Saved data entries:
theorem paramStep_ignoresHistory : IgnoresHistory paramStep := by
  refine .ite (fun _ _ => rfl) ?_ (.ite (fun _ _ => rfl) (.next fun _ _ => rfl) next_ignoresHistory)
  refine .andThen ?_ (runParamCommand_ignoresHistory.andThen completeCommand_ignoresHistory)
  exact .operand (fun s => s.hostIn.take (paramsWanted s)) (fun _ _ => rfl) fun bs =>
    (writeSlots_ignoresHistory .rxcPbuf 0 bs).comp
      (g := fun s => hostDrop (paramsWanted s) (recordOp .rxCmd .none s)) (.next fun _ _ => rfl)

theorem collectorStep_ignoresHistory : IgnoresHistory collectorStep :=
  .of_view State.rxcState (fun _ _ => rfl) fun
    | .idle => ⟨fun s => if s.loopPhase = .rxCmd then .next (collectorStart s) else .next s,
        .ite (fun _ _ => rfl) (.next fun _ _ => rfl) next_ignoresHistory, fun _ hs => by simp only [collectorStep, hs]⟩
    | .hdr => ⟨_, headerByte_ignoresHistory, fun _ => collectorStep_hdr⟩
    | .param => ⟨_, paramStep_ignoresHistory, fun _ => collectorStep_param⟩

/-! ### Ingestion and the scan -/

theorem swapIfDue_ignoresHistory : IgnoresHistory fun s => .next (swapIfDue s) :=
  .next_ite (fun _ _ => rfl) (.next fun _ _ => rfl) next_ignoresHistory

theorem appendFilling_ignoresHistory (bs : List Byte) : IgnoresHistory fun s => .next (appendFilling bs s) :=
  .next fun _ _ => rfl

theorem noteDrop_ignoresHistory (n : Nat) : IgnoresHistory fun s => .next (noteDrop n s) :=
  .next_ite (fun _ _ => rfl) (.next fun _ _ => rfl) next_ignoresHistory

theorem ingest_ignoresHistory (p : List Byte) : IgnoresHistory (ingest p) := by
  rw [funext (ingest_eq p)]
  exact .operand (keptBytes p) (fun _ _ => rfl) fun n =>
    swapIfDue_ignoresHistory.comp ((appendFilling_ignoresHistory (p.take n)).comp
      ((noteDrop_ignoresHistory (p.length - n)).comp (recordOp_ignoresHistory .txIngest (.count p.length))))

theorem pttUp_ignoresHistory : IgnoresHistory fun s => .next (pttUp s) := .next fun _ _ => rfl

theorem scanFinish_ignoresHistory (r : ScanResult) : IgnoresHistory (scanFinish r) :=
  .ite (fun _ _ => rfl) pttUp_ignoresHistory (.ite (fun _ _ => rfl) next_ignoresHistory (ingest_ignoresHistory r.payload))

theorem chunkClassified_ignoresHistory (k : Nat) : IgnoresHistory fun s => .next (chunkClassified k s) :=
  .next fun _ _ => unlogged_chunkClassified_congr k rfl

theorem scan_ignoresHistory : IgnoresHistory scan :=
  .of_view chunkLen (fun _ _ => rfl) fun
    | 0 => ⟨_, .next fun _ _ => rfl, fun _ => scan_empty⟩
    | k + 1 =>
      ⟨fun s => andThen (scanFinish (chunkResult (k + 1) s) (chunkClassified (k + 1) s)) fun t =>
          .next { t with loopPhase := .iterStart },
        .andThen
          (.operand (chunkResult (k + 1)) (fun _ _ => rfl) fun r =>
            (scanFinish_ignoresHistory r).comp (chunkClassified_ignoresHistory (k + 1)))
          (.next fun _ _ => rfl),
        fun _ hs => hs ▸ scan_chunk (hs.trans_ne k.succ_ne_zero)⟩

§ Work order: Repeat the records above line by line, from the first line through the line that contains "refine .andThen ?_".

§ Task solution:
theorem paramStep_ignoresHistory : IgnoresHistory paramStep := by
  refine .ite (fun _ _ => rfl) ?_ (.ite (fun _ _ => rfl) (.next fun _ _ => rfl) next_ignoresHistory)
  refine .andThen ?_ (runParamCommand_ignoresHistory.andThen completeCommand_ignoresHistory)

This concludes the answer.